More so than in prior decades, Guyana is in a unique position in its relationship with the United States, commanding increased attention from the latter due to its emergence as an oil and gas producer. Guyana’s growing economic clout and its role as an emerging regional leader in the Caribbean Community (CARICOM) is augmenting its relationship with the United States. While the asymmetry between the two remains vast, Guyana is closing this gap. US policy to the Caribbean, or CARICOM specifically, must now account for Guyana, especially as the US lens for the region has shifted since President Joe Biden assumed office in 2021.
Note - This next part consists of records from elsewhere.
theorem test_header_check : acts .steepHeaderCheck { State.reset with phase := .steep } = true := by decide +kernel
theorem test_lock_timeout : acts .steepPll0LockTimeout { State.reset with
    phase := .steep, surv := { State.reset.surv with usePll := true } } = true := by decide +kernel
/-- Bytes of words, the least significant first. -/
def wordsOut (l : List Nat) : List Byte := (l.map (fun w => [BitVec.ofNat 8 w, BitVec.ofNat 8 (w / 256), BitVec.ofNat 8 (w / 65536),
  BitVec.ofNat 8 (w / 16777216)])).flatten
/-- The used words of a header without islands, with checksum `sum`; flash with that header and a signature block `sig`;
the block of one item for lane 0, with a REF0 frequency. -/
def headWords (sum : Nat) : List Nat := [0x4A580001, 0x676, 0, sum, 256, 0, 0, 0, 0, 0, 0x3F3F00, 0, 0, 0, 0, 0]
def imaged (sig : List Nat) : State := { State.reset with cfg := { State.reset.cfg with
  flash := (wordsOut (headWords 0x5DB6F24A ++ List.replicate 48 0 ++ sig)).zipIdx.map (fun e => (e.2, e.1)) } }
def laneSig (khz : Nat) : List Nat := [0x53470001, 1, 0xF32F3C83, khz, 0x70005, 0, 0, 0]
/-! The header's checksum by the polynomial of R259, sixteen words at a time. -/
theorem test_crc_head : (wordsOut (headWords 0)).foldl crcByte 0xFFFFFFFF#32 = 0x5E2F55E0#32 := by decide +kernel
theorem test_crc_zeros : (List.replicate 64 0#8).foldl crcByte 0x5E2F55E0#32 = 0x83FD040#32 ∧
    (List.replicate 64 0#8).foldl crcByte 0x83FD040#32 = 0x20B5D96B#32 ∧
    (List.replicate 64 0#8).foldl crcByte 0x20B5D96B#32 = 0xA2490DB5#32 := by decide +kernel
theorem test_header_sum : crc32 (wordsOut (headWords 0) ++ (List.replicate 64 0#8 ++ (List.replicate 64 0#8 ++ List.replicate 64 0#8))) =
    0x5DB6F24A#32 := by
  simp only [crc32, List.foldl_append, test_crc_head, test_crc_zeros.1, test_crc_zeros.2.1, test_crc_zeros.2.2]
  decide
theorem test_header_ok : ∀ sig ∈ [[], laneSig 5000, laneSig 50000], headerOk (imaged sig) = true := by
  have h : ∀ sig ∈ [[], laneSig 5000, laneSig 50000], (flashBytes (imaged sig) 0 256).take 12 ++ [0, 0, 0, 0] ++ (flashBytes (imaged sig) 0 256).drop 16 =
      wordsOut (headWords 0) ++ (List.replicate 64 0#8 ++ (List.replicate 64 0#8 ++ List.replicate 64 0#8)) := by decide +kernel
  intro sig hs
  unfold headerOk
  simp only [h sig hs, test_header_sum]
  revert sig
  decide +kernel
theorem test_image : surveyKhz (imaged (laneSig 50000)) = 50000 ∧ signatureOk (imaged (laneSig 5000)) = true ∧
    signatureOk (imaged (laneSig 50000)) = true ∧ signatureOk (imaged []) = false ∧ (∀ khz ∈ [5000, 50000], ref0Khz (imaged (laneSig khz)) = khz) ∧
    (steepSetting 50000).isSome = true ∧ sigCount (imaged (laneSig 5000)) = 1 ∧ headerOk State.reset = false := by
  refine ⟨?_, ?_⟩
  · simp only [surveyKhz, imageOk, test_header_ok (laneSig 50000) (by simp), Bool.true_and]
    decide +kernel
  · decide +kernel

/-- A state in Steep with the steps of `done` over and the items `l`. -/
def surveying (done : Nat) (l : List SurvItem) : State :=
  { State.reset with phase := .steep, surv := { State.reset.surv with done := done, items := l } }

theorem test_readings_complete :
    acts (.railSurvey (List.replicate 13 1800)) (surveying 2 [⟨1, false, 3, 1700, 1900, 0⟩]) = true ∧
    acts (.fsenseSurvey (List.replicate 8 3)) (surveying 6 [⟨2, false, 7, 0, 48, 0⟩]) = true := by decide +kernel
theorem test_lane_result : acts (.steepLaneResult 7) (surveying 2 [⟨5, false, 7, 0, 9, 0⟩]) = true := by decide +kernel
theorem test_idle_hyps : stepDone (surveying 14 []) 3 = true ∧ stepDone (surveying 14 []) 4 = false ∧
    (List.replicate 336 0).length = 336 := by decide +kernel

/-- A state in Steep after step 4 with one item. -/
def loading (it : SurvItem) (runs : Tab (List (Nat × Nat))) : State :=
  { surveying 30 [it] with surv := { (surveying 30 [it]).surv with runs := runs } }

theorem test_load_run : acts (.loadSurveyRun 335 [(0, 5)]) (loading ⟨3, false, 335, 0, 0, 0xF010000⟩ []) = true ∧
    fallingRun 1 1800 1 [(9, 5)] = true ∧ fallingRun 1 1800 1 [(0, 5)] = false ∧
    stopAt 1 1800 0 [(9, 5)] = some (0, 9, 5) := by decide +kernel
theorem test_cable : acts (.cableSurvey 0 (List.replicate 64 100) .short) (loading ⟨4, false, 0, 0, 9, 0x7010000 + 0x8000⟩ []) = true ∧
    bitOf (itemMask ⟨4, false, 0, 0, 9, 0x7010000 + 0x8000⟩) 1 = true := by decide +kernel

theorem test_steep_end : acts .steepEnd { surveying 30 [] with
    regs := [(R.SURV_STATUS, 2)] } = true ∧ steepDone (surveying 30 []) = true ∧ mismatches (surveying 30 []) = [] := by
  decide +kernel
theorem test_override : (let s : State := { State.reset with
      phase := .steepHold, regs := [(R.SURV_STATUS, BitVec.ofNat 32 (2 ^ F.SURV_STATUS_MISMATCH.lo))], root := { State.reset.root with levels := [(0, 2)] } }
    accepts s .mon R.SURV_OVERRIDE 0x5A000001 && s.flag R.SURV_STATUS F.SURV_STATUS_MISMATCH && !checkFailed s) = true := by
  decide +kernel
theorem test_dev_reason : devReason State.reset ≠ 0 := by decide +kernel

/-- Flash with a section for island 0 at 0x1000 whose checksum word holds `c`. -/
def loadFlash (c : Nat) : Tab Byte :=
  [(64, 0), (65, 0x10), (66, 0), (67, 0), (0x1000, 1), (0x1001, 0), (0x1002, 0x53), (0x1003, 0x49), (0x1004, 0), (0x1005, 0),
   (0x1006, 0), (0x1007, 0), (0x100C, BitVec.ofNat 8 c), (0x100D, BitVec.ofNat 8 (c / 256)),
   (0x100E, BitVec.ofNat 8 (c / 65536)), (0x100F, BitVec.ofNat 8 (c / 16777216)),
   (0x1010, 0), (0x1011, 0), (0x1012, 0), (0x1013, 0), (0x1014, 0), (0x1015, 0), (0x1016, 0), (0x1017, 0),
   (0x1018, 0), (0x1019, 0), (0x101A, 0), (0x101B, 0), (0x101C, 0), (0x101D, 0), (0x101E, 0), (0x101F, 0)]
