-- ==== Sys2Proof/WellFormed.lean ====
section
/-! DEFINITION. Which terms of `Instr` spell a step of the table. The types already keep addresses
word aligned and fields within their widths; the checks here are the ones the types do not make. -/

namespace Sys2Proof

/-- The most bytes an image holds: a header of 8 bytes and 255 entries of 5 (11.3). -/
def maxImageBytes : Nat := 8 + 5 * 255

/-- Whether a write of these four bytes to this item is a row of its own (EVENT_CLEAR,
EVENT_ROUTES, LINK_CONTROL, REGION_SPAN, REGION_MODE, or one of the eight commands of COMMAND). -/
def hasOwnRow (item : Byte) (data : DataBytes) : Bool :=
  item == 0x31#8 || item == 0x32#8 || item == 0x38#8
    || (0x60 ≤ item.toNat && item.toNat ≤ 0x7F)
    || (item == 0x50#8 && data.first == 0#8 && data.second == 0#8 && data.third == 0#8
      && 1 ≤ data.fourth.toNat && data.fourth.toNat ≤ 8)

/-- The well-formed commands. -/
def Instr.wf : Instr → Bool
  | .loadCommit image => image.length ≤ 8 * maxImageBytes
  | .loadFail image => image.length ≤ 8 * maxImageBytes
  | .itemWrite _ item data => !hasOwnRow item data
  | .shortWrite _ _ data => data.length != 0 && data.length != 4
  | .itemRead _ count => 1 ≤ count
  | _ => true

end Sys2Proof
end

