/-- A load that ends ABSENT or FAILED commits nothing (R193): the load state and the failing index take the
outcome, LOAD_END is raised and a RELOAD ends DONE with the outcome as its detail (R182); everything else
stays. -/
def Obligations.LoadFailsAndCommitsNothing : Prop :=
  ∀ (image : List Bool) (s : State),
    s.phase = .running → s.loader.state = .loading → s.loader.reading = true →
    ∀ (outcome : LoadState) (index : Byte) (detail : Detail),
      (judgeImage s.cfg image = .absent ∧ outcome = .absent ∧ index = 0#8 ∧ detail = .absent
        ∨ judgeImage s.cfg image = .failed index ∧ outcome = .failed ∧ detail = .failed) →
      (s.mgmt.result.command = some .reload → s.mgmt.result.state = .inProgress →
        exec (.loadFail image) s = .next (raise .commandEnd (raise .loadEnd { s with
          loader := { state := outcome, failIndex := index, reading := false, portOut := [] }
          mgmt := { s.mgmt with result := { s.mgmt.result with
            state := .done, reason := .none, detail := detail } } })))
      ∧ (¬(s.mgmt.result.command = some .reload ∧ s.mgmt.result.state = .inProgress) →
        exec (.loadFail image) s = .next (raise .loadEnd { s with
          loader := { state := outcome, failIndex := index, reading := false, portOut := [] } }))

/-- Lookup (R3): the enabled entry with the lowest index whose region contains the address, where a region is
the addresses from 256 × granule number on, 256 × granule count of them; unmatched addresses are PASS and
OPEN. -/
def Obligations.LookupFindsTheLowestEntry : Prop :=
  ∀ (table : Vector RegionEntry 16) (a : Nat),
    let holds (m : BitVec 4) : Prop :=
      (regionAt table m).enabled = true ∧ 256 * (regionAt table m).base.toNat ≤ a
        ∧ a < 256 * (regionAt table m).base.toNat + 256 * ((regionAt table m).countLess1.toNat + 1)
    (∀ n : BitVec 4, holds n → (∀ m, m.toNat < n.toNat → ¬holds m) →
        regionIndexAt table a = some n ∧ policyAt table a = (regionAt table n).policy
          ∧ guardAt table a = (regionAt table n).guard)
      ∧ ((∀ n, ¬holds n) →
          regionIndexAt table a = none ∧ policyAt table a = .pass ∧ guardAt table a = .opened)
Recently, the United States has deemphasized traditional security concerns in the Caribbean, focusing instead on addressing climate change and energy security. And since Russia’s invasion of Ukraine, which has seen the prices of foodstuff soar, food security has been added to this list. In each area, Guyana commands attention and simply, the United States cannot achieve its objectives in the region without sufficient participation from Guyana.
This is one reason for Guyana being the co-chair of the US-Caribbean joint committee on food security – an outcome from last month’s Summit of the Americas – recognising the leading role the latter is playing in decreasing CARICOM’s high food import bill through its25×2025 plan. And regarding energy and climate change, Guyana’s longstanding protection of its forests and the future role the country will play to help anchor energy security for CARICOM members will make Guyana a key figure in US policy to the region for the foreseeable future.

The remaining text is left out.